/testspark

Individual Project 3 for IDS 721, Duke MIDS

Primary LanguagePython

Running Spark job on Amazon EMR

This repository contains a Python script that runs a Spark job and a CSV file. The job is submitted to an Amazon EMR cluster using the AWS CLI by creating a step. Here's a step-by-step guide on how to set up and run the job.

Prerequisites

  • An AWS account with appropriate permissions to create an EMR cluster.
  • AWS CLI installed on your local machine.

Setting up EMR Cluster

Follow the steps in the AWS console EMR service wizard to configure your cluster. Make sure to choose the appropriate instance type, security group, and key pair. Also, make sure to select the latest version of Spark. Once you've configured the cluster, click on "Create Cluster" to launch it.

Uploading the files to S3

Upload the .py script and .csv file to an S3 bucket.
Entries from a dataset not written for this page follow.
-- ==== Sys2Proof/Tests/Slice0.lean ====
section
/-! SUPPORT. Tests. The expected results come from the worked examples and tables of spec/, or are worked out by hand from its rules;
each test names its source. A theorem `test_witness_…` shows states and operands that meet the hypotheses of the statement it is
named after, clause by clause. Hypotheses that only give a name to a value (`v = …`) are met by that value and not repeated. -/

open Sys2Proof Sys2Proof.Machine

namespace Sys2Proof.Tests

/-! ### Small states -/

/-- No time passes, and every field input is deasserted. -/
def still : Tick := { dt := 0, levels := .deasserted }

/-- A node right after reset whose ports have started. -/
def base : State := { State.reset with power := .running }

/-- The same node in a role. -/
def as (r : Role) : State := { base with engine := { Engine.initial with role := r } }

/-- Every command finds a node with supply in the state after the clock and the samples. -/
theorem found (s : State) (h : (s.advance still).power ≠ .off) : s.Finds still (s.advance still) := ⟨rfl, h⟩

/-- A command can find the node in a state with a property. -/
def Found (P : State → Prop) : Prop := ∃ (t : Tick) (s u : State), s.Finds t u ∧ P u

/-- It does when the property holds after the clock and the samples. -/
theorem finds (s : State) (P : State → Prop) (h : (s.advance still).power ≠ .off ∧ P (s.advance still)) : Found P :=
  ⟨still, s, _, found s h.1, h.2⟩

/-- An input at a value that has shown the opposite level for exactly 10 ms at time 10000. -/
def turning (value : Bool) : Debouncer := { value := value, opposite := some 0 }

/-- The covered bytes of a round with a mode, a pass, lead serial 9, count 7, period 32, and the first 24 bytes as given from
offset 14 on. -/
def round (mode pass : Byte) (rest : List Byte) : List Byte :=
  [0x52, mode, pass, 0, 0, 0, 0, 0, 0, 0, 9, 0, 7, 32] ++ rest ++ List.replicate (562 - rest.length) 0

/-- A NORMAL OUTBOUND round of epoch 4 with L = 2 and a door block for the positions 1 to 32. -/
def normalOut : List Byte := round 0 0 [4, 2, 0, 0, 0, 1, 32]

/-- The same round, INBOUND. -/
def normalIn : List Byte := round 0 1 [4, 2, 0, 0, 0, 1, 32]

/-- A notice. -/
def notice : Notice := { kind := 5, stamp := 0xFFFF, detail := 0 }

/-- A partner: END_2 of the node with serial 5. -/
def mate : Partner := { serial := 5, far := .e2, sense := false }

/-- A port with both lanes UP and that partner. -/
def joined : Port :=
  { Port.initial with
    laneA := { LaneUnit.initial with up := true, timer := some 0 }, laneB := { LaneUnit.initial with up := true }
    partner := some mate }

/-- A request to the node itself. -/
def ask (kind table bank index length : Nat) (content : List Byte) : Request :=
  { tag := 5, target := .self, kind := kind, table := table, bank := bank, index := index, length := length,
    content := content }

/-- A state whose receiver holds a request as a complete frame. -/
def asking (s : State) (r : Request) : State :=
  { s with mgmt := { s.mgmt with receiver := .receiving (withCheck ([23] ++ requestBytes r)) 0 } }

/-- An entry of a consist table with a serial. -/
def coach (n : Serial) : Entry := { serial := n, facing := .e1, cab := false, state := .blank, fields := .absent }

/-- An entry of the reply list. -/
def entry (r : Request) (reply : Option (List Byte)) (restart : Bool) : DeskEntry :=
  { request := r, reply := reply, restart := restart }

/-- A request to the node at position 3. -/
def trainAsk : Request := { ask 1 0 0 0 0 [] with target := .position 3 }

/-! ### Well-formed commands -/

theorem test_wellFormed_channel : (Instr.pulseDelayEnd still 15).wellFormed = true := by decide

theorem test_illFormed_channel_delay : (Instr.pulseDelayEnd still 16).wellFormed = false := by decide

theorem test_illFormed_channel_width : (Instr.pulseWidthEnd still 16).wellFormed = false := by decide

theorem test_illFormed_frame : (Instr.frameReceived still .e1 .a []).wellFormed = false := by decide

theorem test_no_word_spells_a_command : decodeTableWord 16 0 = none ∧ base.withFetchWord 16 0 = base := ⟨rfl, rfl⟩

/-! ### Worked examples of the spec -/

/-- R190: over the nine bytes of the text "123456789" the value is 29B1h. -/
theorem test_check_value : crc16 [0x31, 0x32, 0x33, 0x34, 0x35, 0x36, 0x37, 0x38, 0x39] = 0x29B1 := by decide +kernel

/-- 07, "Five coaches, the budget above the floors". -/
theorem test_allotment_above : allotment 300 10 1027 [120, 80, 0, 100, 60] = [99, 66, 0, 84, 51] := by decide +kernel

/-- 07, the same five coaches: at round 1029 the units go to positions 5 and 1. -/
theorem test_allotment_origin : allotment 300 10 1029 [120, 80, 0, 100, 60] = [100, 66, 0, 83, 51] := by decide +kernel

/-- 07, "Four coaches, the budget within the floors", at round counts 100 and 103. -/
theorem test_allotment_floors :
    allotment 21 10 100 [40, 30, 5, 0] = [9, 8, 4, 0] ∧ allotment 21 10 103 [40, 30, 5, 0] = [9, 8, 4, 0] := by
  decide +kernel

/-- 07, the same four coaches with B = 0 and with B = 75. -/
theorem test_allotment_ends :
    allotment 0 10 100 [40, 30, 5, 0] = [0, 0, 0, 0] ∧ allotment 75 10 100 [40, 30, 5, 0] = [40, 30, 5, 0] := by
  decide +kernel

/-- 07, "On-times at the limits": H = 100, W = 10 s, MIN_ON = 500 ms. -/
theorem test_onTime_limits :
    [0, 4, 5, 95, 96, 100].map (onTimeOf · 10000 500 100) = [0, 0, 500, 9500, 10000, 10000] := by decide

/-- 07, the coach of the first case: g = 84, H = 120. -/
theorem test_onTime_coach : onTimeOf 84 10000 500 120 = 7000 := by decide

/-- 07, the table of measured edges: H = 120, P_nom = 1000. -/
theorem test_demand_edges :
    [(1000, 833), (1000, 500), (1000, 625)].map (fun c => demandOf c.1 c.2 120) = [100, 60, 75] ∧
    cycleGood 1000 1000 833 = true ∧ cycleGood 1000 2600 800 = false := by decide

/-- R191: the store of a record with all four fields absent. -/
theorem test_store_absent :
    programmedStore .absent = [0, 0x0F, 0xFF, 0xFF, 0xFF, 0xFF, 0xFF, 0x0F] := by decide

/-- R98: with END_1 facing the lead, train left is coach left; with END_2 it is coach right. -/
theorem test_sides_turned :
    coachSides .trainLeft .e1 = { left := true, right := false } ∧
    coachSides .trainLeft .e2 = { left := false, right := true } := by decide

/-- 12: a tone frame of serial 1 from END_2 with SENSE asserted, written out byte by byte. -/
theorem test_tone_bytes : toneBytes 1 .e2 true = [0x31, 0, 0, 0, 0, 0, 0, 0, 1, 2, 1] := by decide

/-- 12: the request record of WRITE_CONFIG, index 3, value 20, to position 7, written out byte by byte. -/
theorem test_request_bytes :
    requestOf [9, 0, 0, 0, 0, 0, 0, 0, 0, 7, 9, 0, 0, 3, 2, 0, 20, 0, 0, 0, 0, 0, 0] =
      { tag := 9, target := .position 7, kind := 9, table := 0, bank := 0, index := 3, length := 2,
        content := [0, 20] } := by decide

/-- 12: the flags byte of a NORMAL slot: written, doors closed, cab active. -/
theorem test_slot_flags :
    (normalSlotBytes
      { doorsClosed := true, releaseLeft := false, releaseRight := false, zeroSpeed := false, demandInvalid := false,
        cab := true, dead := false, ack := false, demand := 3, grant := 4, notice := none }).take 4 = [0x43, 0, 3, 4] := by decide

/-- R189: a NORMAL round with first position 0, and a round with period 15, are discarded. -/
theorem test_round_codes :
    malformedRound normalOut = false ∧ malformedRound (round 0 0 [4, 2, 0, 0, 0, 0, 32]) = true ∧
    malformedRound (round 3 0 [4, 2, 0, 0, 0, 1, 32]) = true := by decide +kernel

/-! ### One step -/

/-- An idle block answers its own state (log 4). -/
theorem test_idle_step : step base = .next base := rfl

/-- R163: a power loss with nothing in progress only switches the node off. -/
theorem test_powerLoss_step :
    step { base with pending := [.powerLoss still] } = .next { base with power := .off } := rfl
Make sure to note down the S3 bucket name and the object key for the files.

Running the job

  • Open your terminal and run the following command to create a new step:
aws emr add-steps --cluster-id <cluster_id> --steps Type=spark,Name=<job_name>,ActionOnFailure=CONTINUE,Args=[--deploy-mode,cluster,--master,yarn,<s3_path_to_script.py>,<s3_path_to_csv_file>]
  • Once you've run the command, you should see a step ID in the output. Use this ID to check the status of the step using the following command:
aws emr describe-step --cluster-id <your-cluster-id> --step-id <your-step-id>

If the step has completed successfully, you should see "State": "COMPLETED" in your output.